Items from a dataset
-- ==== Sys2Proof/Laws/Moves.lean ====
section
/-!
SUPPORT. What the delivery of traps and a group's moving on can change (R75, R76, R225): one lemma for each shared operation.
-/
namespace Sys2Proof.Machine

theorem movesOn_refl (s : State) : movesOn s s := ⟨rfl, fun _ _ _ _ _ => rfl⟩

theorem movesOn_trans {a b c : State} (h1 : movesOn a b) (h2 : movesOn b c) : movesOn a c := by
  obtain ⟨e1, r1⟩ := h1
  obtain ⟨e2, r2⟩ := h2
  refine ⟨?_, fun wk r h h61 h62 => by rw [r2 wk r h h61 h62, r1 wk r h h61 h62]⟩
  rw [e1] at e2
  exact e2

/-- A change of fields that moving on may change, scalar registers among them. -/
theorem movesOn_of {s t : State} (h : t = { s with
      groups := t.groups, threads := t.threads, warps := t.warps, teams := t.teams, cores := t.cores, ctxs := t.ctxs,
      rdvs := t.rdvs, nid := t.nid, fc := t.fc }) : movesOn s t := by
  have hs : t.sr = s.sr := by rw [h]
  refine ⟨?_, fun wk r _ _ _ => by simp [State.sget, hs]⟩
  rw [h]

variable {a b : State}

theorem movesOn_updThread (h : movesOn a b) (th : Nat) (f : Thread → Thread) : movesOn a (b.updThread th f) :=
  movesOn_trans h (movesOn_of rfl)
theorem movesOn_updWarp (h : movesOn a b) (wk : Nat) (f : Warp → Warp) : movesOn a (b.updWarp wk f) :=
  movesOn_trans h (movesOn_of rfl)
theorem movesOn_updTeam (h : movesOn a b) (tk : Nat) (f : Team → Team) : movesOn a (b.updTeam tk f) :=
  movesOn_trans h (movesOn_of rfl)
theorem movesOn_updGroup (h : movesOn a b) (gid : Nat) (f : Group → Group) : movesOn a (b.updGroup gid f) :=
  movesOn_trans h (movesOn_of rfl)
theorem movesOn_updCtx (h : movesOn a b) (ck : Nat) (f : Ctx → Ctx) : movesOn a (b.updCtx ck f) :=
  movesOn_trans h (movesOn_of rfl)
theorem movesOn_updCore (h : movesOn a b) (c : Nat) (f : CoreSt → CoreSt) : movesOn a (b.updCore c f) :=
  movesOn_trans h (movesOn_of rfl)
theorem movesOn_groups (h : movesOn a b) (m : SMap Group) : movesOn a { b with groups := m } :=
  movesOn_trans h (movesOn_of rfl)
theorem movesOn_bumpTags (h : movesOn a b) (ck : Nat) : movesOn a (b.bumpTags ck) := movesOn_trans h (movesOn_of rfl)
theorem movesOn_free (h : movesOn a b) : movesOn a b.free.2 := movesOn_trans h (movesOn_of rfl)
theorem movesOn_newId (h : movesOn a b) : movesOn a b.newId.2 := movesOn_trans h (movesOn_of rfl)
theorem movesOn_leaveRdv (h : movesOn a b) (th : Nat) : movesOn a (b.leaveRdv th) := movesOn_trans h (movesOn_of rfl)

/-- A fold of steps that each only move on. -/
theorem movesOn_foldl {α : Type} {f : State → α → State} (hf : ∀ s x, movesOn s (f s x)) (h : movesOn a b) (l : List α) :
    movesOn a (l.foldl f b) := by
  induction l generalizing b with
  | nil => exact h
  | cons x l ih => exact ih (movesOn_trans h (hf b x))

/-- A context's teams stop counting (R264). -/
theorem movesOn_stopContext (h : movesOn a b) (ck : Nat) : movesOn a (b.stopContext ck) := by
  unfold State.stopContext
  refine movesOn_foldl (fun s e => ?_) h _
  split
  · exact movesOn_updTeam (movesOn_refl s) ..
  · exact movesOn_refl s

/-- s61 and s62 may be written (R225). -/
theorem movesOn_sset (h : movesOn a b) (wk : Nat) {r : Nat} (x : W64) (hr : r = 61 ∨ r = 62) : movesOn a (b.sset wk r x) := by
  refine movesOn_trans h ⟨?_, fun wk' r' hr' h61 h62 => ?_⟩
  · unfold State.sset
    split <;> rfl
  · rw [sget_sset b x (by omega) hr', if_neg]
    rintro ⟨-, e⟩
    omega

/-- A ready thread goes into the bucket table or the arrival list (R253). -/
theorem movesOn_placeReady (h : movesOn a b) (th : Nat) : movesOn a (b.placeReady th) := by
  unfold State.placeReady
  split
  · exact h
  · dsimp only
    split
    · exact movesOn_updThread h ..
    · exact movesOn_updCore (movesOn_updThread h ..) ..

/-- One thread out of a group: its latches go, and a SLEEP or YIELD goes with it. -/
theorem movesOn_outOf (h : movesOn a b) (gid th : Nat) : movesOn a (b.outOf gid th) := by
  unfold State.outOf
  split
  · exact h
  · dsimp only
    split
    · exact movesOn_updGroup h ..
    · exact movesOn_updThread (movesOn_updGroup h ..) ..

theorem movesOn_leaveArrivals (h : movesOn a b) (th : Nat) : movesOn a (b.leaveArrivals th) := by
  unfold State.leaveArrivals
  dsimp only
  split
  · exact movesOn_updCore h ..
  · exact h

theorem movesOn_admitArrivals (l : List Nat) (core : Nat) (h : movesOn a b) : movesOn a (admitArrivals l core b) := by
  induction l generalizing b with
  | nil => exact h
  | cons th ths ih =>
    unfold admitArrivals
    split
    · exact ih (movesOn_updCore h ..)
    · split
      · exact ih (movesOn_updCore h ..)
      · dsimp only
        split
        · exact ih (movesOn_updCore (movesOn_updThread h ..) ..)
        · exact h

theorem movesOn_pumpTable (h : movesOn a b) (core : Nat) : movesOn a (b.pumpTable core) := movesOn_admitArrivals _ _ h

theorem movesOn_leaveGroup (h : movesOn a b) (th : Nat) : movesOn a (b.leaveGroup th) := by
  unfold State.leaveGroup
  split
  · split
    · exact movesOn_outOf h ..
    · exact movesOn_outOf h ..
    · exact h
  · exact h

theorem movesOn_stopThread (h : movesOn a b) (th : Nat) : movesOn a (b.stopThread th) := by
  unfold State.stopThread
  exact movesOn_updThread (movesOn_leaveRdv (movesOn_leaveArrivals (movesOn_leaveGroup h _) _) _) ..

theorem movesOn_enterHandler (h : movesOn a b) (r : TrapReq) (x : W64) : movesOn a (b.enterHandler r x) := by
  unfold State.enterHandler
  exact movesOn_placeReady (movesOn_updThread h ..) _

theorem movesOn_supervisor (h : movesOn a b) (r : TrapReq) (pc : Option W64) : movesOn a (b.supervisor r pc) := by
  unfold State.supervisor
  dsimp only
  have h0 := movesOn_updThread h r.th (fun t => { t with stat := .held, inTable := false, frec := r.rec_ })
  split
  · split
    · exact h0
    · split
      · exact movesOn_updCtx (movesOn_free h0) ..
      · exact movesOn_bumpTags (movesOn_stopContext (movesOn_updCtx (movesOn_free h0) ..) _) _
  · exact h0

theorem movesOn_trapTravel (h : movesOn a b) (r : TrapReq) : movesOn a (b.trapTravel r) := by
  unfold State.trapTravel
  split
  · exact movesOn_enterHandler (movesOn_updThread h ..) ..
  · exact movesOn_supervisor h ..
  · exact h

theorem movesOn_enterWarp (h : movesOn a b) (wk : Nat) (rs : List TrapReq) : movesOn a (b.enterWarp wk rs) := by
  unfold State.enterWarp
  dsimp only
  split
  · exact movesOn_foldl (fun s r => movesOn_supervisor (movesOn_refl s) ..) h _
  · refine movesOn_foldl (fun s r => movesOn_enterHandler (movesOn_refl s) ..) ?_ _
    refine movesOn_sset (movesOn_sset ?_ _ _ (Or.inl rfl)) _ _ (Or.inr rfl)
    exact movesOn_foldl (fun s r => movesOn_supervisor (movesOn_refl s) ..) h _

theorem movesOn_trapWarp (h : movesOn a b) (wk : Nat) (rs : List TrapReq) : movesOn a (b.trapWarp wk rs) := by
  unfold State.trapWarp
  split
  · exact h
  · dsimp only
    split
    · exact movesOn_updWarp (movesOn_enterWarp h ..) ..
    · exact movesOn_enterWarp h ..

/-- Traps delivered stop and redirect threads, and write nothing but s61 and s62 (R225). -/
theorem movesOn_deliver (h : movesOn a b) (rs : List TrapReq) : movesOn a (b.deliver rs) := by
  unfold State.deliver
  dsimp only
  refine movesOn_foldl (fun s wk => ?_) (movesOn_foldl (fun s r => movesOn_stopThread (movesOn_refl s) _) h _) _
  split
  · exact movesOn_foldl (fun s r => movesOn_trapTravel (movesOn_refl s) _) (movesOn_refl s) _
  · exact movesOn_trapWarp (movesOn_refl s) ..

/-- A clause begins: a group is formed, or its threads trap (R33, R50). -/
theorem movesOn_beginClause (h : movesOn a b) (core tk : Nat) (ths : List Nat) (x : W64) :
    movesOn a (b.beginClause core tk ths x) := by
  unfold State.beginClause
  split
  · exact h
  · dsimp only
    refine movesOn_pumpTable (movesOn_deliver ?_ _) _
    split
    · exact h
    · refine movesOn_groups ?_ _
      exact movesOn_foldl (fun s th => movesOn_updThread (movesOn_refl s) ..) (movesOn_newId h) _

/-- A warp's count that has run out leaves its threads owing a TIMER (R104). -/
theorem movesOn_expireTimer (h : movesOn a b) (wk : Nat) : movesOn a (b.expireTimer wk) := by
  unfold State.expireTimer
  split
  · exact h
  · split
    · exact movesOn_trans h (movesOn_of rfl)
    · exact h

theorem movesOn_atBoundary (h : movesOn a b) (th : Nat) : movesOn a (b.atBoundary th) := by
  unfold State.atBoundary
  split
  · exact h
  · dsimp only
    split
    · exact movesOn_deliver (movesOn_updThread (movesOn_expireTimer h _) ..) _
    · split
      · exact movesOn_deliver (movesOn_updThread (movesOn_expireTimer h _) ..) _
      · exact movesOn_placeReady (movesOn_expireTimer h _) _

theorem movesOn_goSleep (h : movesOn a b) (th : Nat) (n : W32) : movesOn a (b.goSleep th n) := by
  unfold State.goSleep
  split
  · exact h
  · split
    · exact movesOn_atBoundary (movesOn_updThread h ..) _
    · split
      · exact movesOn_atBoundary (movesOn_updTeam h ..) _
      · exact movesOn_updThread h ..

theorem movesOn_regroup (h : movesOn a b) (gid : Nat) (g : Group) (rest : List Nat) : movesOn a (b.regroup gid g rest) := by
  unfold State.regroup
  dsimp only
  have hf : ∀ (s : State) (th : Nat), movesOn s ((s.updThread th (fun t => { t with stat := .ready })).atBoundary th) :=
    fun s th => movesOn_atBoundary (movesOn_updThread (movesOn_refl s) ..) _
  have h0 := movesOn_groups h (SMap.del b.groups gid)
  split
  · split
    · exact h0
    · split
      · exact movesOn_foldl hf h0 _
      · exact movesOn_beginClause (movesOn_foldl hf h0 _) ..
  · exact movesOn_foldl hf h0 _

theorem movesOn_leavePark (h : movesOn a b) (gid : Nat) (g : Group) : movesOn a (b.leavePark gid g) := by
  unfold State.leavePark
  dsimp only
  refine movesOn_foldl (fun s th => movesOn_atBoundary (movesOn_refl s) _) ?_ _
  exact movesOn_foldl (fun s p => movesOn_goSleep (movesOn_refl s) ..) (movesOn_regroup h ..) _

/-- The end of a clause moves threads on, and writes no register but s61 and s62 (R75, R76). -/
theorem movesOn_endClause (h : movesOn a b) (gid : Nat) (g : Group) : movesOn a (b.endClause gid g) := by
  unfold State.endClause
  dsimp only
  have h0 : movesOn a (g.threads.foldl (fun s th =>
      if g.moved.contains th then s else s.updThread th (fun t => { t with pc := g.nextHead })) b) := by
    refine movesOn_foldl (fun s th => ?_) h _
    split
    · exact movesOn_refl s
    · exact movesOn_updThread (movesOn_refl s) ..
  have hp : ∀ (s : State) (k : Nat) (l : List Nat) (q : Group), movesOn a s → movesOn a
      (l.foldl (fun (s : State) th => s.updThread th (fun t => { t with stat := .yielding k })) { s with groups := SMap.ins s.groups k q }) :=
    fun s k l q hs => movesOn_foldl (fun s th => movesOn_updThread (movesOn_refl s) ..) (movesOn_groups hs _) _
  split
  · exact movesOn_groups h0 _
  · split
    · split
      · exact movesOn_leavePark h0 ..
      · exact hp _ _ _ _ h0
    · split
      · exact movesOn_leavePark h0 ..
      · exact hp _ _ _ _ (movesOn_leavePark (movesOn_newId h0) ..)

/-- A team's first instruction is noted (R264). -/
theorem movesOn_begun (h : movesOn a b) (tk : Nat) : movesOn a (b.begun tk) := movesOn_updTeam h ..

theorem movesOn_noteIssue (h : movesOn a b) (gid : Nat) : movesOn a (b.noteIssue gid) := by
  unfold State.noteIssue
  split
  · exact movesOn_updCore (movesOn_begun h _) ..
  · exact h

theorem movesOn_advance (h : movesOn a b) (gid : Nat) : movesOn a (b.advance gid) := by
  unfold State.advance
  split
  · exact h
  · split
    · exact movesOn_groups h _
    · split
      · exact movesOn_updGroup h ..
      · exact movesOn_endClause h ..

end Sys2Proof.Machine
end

→ **Exercise instructions**: Search the entries for the word "advance" and copy every line that holds it.

→ **Completed exercise**:
theorem movesOn_advance (h : movesOn a b) (gid : Nat) : movesOn a (b.advance gid) := by
  unfold State.advance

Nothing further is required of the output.